» Directions for this task
Using the records that follow, tally the lines containing the word "preStep" and state only the count.

» Data supplied
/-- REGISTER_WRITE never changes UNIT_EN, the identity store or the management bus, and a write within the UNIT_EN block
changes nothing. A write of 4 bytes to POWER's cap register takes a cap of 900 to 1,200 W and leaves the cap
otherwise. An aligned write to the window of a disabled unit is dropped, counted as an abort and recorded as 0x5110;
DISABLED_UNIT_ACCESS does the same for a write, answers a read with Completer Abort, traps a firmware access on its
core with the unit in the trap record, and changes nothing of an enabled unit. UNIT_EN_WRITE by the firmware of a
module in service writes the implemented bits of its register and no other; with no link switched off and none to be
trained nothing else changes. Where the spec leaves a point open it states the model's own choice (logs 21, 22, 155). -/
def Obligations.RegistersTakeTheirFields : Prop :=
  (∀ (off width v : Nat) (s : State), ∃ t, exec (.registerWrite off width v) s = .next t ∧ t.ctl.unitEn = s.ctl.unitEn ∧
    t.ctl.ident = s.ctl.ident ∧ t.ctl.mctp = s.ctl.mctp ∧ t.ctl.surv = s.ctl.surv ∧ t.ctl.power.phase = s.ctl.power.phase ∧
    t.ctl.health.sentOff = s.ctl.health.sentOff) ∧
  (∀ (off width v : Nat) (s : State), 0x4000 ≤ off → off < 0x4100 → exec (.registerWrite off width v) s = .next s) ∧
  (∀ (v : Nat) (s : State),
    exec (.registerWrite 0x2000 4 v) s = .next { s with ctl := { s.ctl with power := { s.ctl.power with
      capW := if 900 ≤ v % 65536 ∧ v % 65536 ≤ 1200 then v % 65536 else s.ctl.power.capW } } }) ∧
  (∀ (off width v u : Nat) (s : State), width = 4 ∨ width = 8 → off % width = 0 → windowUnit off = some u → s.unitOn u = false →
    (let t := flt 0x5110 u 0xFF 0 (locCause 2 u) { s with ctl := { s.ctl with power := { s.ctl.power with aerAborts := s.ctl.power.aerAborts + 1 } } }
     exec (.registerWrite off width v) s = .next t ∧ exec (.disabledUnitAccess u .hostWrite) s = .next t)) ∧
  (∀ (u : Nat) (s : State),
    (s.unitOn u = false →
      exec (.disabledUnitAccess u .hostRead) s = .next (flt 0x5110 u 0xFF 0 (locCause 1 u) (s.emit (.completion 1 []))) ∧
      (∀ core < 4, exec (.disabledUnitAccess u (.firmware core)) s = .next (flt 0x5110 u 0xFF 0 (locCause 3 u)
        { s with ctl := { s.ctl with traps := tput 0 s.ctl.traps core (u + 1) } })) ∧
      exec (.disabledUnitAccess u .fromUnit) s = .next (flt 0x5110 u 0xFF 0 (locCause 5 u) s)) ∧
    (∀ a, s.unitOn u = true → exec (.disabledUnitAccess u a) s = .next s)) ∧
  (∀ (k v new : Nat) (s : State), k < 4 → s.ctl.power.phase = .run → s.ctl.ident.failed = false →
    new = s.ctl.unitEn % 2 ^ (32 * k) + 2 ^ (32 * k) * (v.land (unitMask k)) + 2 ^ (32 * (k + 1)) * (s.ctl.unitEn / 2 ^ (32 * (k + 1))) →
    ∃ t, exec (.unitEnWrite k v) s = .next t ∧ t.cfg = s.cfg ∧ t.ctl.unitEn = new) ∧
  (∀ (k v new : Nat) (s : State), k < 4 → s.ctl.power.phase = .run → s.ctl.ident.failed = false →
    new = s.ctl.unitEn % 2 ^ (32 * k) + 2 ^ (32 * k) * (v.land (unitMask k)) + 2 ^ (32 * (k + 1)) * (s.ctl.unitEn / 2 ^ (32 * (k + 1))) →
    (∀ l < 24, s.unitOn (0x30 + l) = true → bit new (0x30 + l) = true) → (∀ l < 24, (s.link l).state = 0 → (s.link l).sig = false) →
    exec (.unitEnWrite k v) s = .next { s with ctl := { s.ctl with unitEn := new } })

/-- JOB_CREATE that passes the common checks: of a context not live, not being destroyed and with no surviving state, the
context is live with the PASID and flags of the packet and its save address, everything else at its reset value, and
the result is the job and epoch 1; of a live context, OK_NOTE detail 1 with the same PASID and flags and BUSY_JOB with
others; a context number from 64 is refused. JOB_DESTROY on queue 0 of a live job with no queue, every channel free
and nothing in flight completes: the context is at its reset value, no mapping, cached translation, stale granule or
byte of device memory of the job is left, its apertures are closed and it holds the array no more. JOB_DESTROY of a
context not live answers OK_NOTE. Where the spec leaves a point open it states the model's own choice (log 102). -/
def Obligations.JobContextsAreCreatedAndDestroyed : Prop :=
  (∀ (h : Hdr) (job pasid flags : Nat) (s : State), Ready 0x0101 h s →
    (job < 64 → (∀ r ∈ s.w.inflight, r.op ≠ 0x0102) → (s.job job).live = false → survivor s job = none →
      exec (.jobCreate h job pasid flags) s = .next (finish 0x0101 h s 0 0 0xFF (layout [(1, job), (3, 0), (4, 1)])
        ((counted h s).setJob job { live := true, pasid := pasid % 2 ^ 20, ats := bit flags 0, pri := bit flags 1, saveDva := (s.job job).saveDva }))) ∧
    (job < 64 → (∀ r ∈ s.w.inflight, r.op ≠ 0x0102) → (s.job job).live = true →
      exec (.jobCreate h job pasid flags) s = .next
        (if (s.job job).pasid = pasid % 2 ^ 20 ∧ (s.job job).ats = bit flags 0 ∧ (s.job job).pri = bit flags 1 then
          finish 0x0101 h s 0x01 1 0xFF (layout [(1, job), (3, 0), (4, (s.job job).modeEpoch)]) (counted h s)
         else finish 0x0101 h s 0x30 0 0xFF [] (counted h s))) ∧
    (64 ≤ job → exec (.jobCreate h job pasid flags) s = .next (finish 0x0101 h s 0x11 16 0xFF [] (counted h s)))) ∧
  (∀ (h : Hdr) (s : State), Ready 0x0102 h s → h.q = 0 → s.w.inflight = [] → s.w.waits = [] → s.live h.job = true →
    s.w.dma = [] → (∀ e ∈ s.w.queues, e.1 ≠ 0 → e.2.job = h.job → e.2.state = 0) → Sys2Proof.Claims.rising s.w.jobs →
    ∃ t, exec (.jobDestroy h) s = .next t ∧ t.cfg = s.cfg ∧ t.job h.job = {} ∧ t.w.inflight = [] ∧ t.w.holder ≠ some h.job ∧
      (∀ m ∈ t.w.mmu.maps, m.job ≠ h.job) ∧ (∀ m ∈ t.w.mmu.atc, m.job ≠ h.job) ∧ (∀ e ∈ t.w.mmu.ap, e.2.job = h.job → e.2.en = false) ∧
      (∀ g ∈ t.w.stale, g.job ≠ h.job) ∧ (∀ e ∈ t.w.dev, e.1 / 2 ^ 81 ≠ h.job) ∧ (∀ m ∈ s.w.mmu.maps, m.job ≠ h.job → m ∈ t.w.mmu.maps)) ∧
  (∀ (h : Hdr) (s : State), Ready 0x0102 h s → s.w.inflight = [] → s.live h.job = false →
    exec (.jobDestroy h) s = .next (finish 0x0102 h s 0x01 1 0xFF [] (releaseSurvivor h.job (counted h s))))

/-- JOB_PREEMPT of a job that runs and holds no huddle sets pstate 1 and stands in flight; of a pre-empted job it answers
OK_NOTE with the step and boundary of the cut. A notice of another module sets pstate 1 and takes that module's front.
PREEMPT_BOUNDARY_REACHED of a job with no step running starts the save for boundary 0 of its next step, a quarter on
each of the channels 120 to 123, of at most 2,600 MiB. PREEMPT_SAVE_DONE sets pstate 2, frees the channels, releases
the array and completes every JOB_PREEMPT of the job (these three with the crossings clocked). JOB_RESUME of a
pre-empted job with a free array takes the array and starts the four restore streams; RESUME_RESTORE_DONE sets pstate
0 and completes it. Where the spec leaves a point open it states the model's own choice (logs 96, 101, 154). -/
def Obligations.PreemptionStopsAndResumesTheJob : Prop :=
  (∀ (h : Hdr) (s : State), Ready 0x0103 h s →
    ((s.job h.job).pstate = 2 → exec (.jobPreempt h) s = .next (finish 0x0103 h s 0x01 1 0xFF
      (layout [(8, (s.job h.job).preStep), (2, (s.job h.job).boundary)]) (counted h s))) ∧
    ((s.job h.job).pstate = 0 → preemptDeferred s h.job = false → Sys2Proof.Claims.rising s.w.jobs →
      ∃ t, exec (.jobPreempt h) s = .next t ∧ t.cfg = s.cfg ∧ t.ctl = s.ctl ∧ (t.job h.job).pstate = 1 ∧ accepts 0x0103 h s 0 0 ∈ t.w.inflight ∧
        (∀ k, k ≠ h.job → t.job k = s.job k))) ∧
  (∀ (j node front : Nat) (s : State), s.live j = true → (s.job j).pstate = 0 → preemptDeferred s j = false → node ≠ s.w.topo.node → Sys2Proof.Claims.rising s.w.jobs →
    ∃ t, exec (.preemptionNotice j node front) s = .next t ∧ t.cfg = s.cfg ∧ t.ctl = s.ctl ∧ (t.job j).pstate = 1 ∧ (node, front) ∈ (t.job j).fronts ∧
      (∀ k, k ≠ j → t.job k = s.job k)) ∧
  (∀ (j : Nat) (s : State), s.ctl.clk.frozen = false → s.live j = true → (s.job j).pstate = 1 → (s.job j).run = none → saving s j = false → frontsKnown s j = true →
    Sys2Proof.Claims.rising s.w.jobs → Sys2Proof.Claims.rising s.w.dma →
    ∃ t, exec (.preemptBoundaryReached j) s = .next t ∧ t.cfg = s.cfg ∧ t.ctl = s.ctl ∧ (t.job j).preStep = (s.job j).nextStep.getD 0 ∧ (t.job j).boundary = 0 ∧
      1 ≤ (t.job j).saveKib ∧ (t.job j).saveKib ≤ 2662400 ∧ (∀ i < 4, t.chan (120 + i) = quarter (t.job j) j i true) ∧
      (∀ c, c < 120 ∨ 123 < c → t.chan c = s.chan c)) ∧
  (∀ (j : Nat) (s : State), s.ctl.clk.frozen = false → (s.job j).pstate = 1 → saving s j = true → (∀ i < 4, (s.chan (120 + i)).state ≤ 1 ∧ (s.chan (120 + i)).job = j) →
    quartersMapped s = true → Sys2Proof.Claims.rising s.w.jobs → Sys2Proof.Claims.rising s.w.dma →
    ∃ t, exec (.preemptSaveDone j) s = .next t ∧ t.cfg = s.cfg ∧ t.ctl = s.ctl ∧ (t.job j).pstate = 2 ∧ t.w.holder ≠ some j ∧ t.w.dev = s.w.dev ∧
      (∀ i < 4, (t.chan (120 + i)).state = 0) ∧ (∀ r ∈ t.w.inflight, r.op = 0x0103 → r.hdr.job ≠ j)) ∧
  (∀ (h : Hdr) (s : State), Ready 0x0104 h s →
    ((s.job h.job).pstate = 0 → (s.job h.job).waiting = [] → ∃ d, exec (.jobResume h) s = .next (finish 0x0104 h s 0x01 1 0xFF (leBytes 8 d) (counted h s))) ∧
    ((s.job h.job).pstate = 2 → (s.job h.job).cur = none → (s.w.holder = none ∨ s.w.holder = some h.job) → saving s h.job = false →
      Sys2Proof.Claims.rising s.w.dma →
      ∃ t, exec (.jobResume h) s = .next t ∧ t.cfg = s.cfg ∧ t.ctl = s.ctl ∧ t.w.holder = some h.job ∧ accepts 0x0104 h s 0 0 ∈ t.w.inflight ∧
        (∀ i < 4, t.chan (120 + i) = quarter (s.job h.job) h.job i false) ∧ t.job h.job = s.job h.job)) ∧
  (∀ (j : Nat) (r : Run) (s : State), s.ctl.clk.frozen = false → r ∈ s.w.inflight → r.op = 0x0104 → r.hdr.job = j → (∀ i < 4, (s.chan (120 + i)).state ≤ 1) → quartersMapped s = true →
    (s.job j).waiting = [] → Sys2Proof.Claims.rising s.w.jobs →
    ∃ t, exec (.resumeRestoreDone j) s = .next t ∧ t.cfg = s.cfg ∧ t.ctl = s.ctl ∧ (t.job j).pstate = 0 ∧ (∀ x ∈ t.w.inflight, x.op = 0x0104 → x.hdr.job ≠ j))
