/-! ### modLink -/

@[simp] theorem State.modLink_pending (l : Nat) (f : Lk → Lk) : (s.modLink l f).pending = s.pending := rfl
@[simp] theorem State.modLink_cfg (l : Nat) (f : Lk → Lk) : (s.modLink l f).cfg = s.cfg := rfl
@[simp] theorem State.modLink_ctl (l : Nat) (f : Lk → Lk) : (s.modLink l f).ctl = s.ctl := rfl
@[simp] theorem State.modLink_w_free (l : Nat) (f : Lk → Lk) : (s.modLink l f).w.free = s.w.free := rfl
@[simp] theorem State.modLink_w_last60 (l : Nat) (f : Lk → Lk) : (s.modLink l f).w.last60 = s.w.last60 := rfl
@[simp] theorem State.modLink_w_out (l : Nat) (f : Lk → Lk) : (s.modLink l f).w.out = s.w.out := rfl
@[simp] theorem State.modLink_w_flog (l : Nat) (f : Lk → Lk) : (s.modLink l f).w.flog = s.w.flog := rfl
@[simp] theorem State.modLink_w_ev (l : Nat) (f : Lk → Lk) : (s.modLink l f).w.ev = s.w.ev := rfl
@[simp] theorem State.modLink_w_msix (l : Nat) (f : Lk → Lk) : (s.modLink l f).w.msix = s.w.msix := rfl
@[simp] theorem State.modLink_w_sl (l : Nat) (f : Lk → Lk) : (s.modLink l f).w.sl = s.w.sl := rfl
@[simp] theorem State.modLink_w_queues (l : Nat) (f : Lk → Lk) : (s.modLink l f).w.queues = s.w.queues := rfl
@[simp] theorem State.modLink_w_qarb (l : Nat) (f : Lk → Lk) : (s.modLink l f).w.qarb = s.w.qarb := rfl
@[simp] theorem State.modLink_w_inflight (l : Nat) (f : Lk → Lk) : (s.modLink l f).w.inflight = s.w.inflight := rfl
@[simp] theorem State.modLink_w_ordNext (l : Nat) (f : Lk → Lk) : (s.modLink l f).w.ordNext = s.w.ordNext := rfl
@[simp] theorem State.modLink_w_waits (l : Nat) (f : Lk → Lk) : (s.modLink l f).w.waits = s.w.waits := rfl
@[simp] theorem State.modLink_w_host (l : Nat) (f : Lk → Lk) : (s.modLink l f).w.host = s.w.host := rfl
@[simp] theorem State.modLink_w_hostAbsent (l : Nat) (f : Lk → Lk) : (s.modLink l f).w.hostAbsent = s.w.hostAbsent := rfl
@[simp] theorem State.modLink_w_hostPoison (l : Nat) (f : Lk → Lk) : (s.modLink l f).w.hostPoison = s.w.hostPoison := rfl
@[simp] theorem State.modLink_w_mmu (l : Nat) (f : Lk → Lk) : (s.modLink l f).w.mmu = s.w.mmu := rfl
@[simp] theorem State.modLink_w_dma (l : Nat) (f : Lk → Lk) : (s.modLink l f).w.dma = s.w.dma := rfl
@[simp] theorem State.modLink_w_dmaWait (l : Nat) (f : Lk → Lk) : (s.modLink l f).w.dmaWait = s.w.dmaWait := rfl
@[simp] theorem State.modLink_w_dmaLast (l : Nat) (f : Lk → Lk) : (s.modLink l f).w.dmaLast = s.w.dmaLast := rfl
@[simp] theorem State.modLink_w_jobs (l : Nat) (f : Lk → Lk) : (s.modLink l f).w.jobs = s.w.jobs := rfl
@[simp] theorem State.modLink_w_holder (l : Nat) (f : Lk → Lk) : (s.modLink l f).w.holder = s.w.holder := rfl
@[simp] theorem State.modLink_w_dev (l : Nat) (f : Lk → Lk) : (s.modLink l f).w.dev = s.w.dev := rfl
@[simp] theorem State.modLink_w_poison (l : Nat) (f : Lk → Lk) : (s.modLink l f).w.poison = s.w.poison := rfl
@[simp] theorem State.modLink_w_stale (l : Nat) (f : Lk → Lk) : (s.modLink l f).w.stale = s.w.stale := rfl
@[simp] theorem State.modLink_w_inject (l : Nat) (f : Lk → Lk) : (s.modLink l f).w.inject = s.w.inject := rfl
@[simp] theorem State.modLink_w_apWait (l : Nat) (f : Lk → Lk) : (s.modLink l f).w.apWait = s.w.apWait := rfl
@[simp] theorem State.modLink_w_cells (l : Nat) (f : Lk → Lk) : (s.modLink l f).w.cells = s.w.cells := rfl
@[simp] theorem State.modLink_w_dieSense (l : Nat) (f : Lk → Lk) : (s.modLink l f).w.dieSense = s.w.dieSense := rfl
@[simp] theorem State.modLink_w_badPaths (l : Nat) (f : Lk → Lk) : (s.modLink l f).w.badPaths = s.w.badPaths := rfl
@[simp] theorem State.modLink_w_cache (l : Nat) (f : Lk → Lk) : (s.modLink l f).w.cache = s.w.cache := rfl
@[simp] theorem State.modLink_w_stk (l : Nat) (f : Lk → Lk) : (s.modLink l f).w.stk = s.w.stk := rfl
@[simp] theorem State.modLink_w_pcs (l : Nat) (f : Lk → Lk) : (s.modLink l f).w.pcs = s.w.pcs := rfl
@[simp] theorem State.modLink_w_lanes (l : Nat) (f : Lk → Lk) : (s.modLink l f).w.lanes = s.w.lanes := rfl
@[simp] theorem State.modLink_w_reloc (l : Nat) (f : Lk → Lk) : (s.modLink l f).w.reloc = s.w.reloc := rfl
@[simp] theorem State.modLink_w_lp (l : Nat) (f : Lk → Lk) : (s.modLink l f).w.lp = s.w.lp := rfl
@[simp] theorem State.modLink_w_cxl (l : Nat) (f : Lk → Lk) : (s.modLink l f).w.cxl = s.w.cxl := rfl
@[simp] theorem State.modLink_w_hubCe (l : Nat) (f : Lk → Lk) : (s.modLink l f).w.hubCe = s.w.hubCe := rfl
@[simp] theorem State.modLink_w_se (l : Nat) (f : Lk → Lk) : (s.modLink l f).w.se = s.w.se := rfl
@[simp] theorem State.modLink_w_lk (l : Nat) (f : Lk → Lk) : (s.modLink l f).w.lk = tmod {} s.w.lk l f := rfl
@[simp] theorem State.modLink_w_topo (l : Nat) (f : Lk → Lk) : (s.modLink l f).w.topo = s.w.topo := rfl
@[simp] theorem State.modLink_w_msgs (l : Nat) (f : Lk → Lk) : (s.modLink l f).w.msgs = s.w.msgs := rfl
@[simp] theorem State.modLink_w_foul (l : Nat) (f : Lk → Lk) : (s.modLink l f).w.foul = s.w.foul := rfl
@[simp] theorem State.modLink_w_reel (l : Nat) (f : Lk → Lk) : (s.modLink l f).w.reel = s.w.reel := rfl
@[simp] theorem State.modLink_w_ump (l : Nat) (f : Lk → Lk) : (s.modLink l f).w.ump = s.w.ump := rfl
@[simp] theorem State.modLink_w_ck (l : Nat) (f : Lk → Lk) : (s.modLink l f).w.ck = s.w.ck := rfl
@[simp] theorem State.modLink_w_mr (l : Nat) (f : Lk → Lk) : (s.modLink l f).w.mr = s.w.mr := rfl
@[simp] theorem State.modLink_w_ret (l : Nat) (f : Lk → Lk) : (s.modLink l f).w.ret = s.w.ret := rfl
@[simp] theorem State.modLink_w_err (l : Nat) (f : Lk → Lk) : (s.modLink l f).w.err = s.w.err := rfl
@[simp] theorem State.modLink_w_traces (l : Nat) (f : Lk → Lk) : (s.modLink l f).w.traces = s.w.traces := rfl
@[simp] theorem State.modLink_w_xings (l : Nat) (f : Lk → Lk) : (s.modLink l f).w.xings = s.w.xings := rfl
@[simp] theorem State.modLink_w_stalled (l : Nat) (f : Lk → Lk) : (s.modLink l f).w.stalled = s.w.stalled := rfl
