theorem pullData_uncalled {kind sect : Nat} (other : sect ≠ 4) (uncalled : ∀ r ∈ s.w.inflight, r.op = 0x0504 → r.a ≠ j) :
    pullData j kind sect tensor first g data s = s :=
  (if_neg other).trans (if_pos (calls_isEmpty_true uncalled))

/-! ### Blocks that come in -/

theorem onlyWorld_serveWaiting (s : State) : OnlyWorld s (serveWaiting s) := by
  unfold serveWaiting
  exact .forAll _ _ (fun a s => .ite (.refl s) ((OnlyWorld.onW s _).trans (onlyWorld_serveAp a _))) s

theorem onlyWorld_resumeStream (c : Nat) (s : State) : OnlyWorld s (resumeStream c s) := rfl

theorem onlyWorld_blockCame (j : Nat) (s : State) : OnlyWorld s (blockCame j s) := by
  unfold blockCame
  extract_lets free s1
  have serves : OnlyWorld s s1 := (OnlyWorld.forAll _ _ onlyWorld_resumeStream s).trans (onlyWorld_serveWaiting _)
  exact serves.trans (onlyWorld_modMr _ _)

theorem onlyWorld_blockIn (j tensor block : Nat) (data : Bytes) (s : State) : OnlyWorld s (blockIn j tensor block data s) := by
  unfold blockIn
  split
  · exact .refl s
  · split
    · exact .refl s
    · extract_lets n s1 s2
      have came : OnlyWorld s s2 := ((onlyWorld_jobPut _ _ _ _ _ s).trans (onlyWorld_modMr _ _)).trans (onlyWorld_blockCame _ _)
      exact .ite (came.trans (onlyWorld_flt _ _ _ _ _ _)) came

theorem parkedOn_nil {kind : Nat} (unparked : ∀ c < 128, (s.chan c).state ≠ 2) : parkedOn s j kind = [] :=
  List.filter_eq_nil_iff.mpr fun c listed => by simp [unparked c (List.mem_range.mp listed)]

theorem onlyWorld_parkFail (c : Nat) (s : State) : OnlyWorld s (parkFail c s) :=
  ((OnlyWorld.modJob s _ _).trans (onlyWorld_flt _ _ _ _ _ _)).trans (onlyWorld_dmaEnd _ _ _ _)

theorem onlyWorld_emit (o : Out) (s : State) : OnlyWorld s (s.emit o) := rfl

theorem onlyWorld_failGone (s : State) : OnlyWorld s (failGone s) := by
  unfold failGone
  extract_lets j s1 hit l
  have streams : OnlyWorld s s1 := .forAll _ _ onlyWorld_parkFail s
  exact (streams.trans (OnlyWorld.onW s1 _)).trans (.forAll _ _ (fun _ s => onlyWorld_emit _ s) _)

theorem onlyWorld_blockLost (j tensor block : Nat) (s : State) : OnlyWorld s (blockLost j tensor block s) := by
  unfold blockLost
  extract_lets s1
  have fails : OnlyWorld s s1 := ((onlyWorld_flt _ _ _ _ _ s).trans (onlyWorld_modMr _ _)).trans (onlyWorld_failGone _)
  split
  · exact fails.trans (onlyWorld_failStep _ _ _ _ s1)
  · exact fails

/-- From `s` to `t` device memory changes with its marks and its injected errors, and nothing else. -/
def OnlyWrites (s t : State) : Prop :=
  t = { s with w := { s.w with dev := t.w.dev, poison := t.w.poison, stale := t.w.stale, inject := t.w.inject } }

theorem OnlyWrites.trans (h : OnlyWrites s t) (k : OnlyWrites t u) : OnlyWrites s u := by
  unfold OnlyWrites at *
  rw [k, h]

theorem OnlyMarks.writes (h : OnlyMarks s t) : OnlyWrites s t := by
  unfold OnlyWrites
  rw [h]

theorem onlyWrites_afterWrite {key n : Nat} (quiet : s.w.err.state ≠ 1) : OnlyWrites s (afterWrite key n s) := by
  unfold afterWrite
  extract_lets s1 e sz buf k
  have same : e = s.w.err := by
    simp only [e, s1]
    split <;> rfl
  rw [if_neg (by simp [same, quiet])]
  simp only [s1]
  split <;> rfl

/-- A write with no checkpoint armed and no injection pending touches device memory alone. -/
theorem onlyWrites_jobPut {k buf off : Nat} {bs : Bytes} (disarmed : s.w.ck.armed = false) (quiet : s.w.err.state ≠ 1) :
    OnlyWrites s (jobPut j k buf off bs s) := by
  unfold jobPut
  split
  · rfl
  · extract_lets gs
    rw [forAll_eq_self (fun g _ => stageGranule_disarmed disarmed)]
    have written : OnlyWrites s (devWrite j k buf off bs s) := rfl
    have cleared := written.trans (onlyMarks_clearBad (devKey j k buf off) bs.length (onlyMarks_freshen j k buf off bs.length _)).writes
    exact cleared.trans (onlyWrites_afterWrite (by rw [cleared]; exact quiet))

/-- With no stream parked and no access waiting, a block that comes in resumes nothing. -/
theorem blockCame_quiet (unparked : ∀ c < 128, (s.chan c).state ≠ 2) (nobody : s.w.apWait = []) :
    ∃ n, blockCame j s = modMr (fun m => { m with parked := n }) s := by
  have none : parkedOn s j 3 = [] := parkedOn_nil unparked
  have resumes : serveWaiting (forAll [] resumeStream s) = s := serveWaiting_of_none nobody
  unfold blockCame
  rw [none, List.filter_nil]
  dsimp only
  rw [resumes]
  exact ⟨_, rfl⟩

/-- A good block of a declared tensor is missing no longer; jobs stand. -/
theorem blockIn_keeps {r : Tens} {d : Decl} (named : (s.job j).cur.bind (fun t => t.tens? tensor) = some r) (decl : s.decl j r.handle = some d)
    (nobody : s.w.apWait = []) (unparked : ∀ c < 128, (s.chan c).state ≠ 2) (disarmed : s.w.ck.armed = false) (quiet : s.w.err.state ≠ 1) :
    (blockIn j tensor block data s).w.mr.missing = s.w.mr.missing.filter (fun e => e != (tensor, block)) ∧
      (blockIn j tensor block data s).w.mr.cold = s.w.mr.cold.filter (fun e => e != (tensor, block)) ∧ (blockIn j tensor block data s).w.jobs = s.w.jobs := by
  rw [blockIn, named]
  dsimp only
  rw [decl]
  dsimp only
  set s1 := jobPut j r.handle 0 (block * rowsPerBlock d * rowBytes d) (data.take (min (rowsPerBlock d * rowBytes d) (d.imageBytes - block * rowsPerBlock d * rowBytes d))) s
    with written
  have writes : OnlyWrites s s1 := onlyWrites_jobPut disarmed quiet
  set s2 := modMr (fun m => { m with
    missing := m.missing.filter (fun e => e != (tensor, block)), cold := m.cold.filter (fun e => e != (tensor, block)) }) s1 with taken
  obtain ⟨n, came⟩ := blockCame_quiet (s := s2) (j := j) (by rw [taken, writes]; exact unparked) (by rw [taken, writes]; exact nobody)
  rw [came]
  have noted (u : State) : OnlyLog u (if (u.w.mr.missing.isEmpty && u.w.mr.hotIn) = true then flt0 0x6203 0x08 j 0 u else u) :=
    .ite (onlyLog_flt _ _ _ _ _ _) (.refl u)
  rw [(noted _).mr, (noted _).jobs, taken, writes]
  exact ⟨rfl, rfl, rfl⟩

» Your solution
2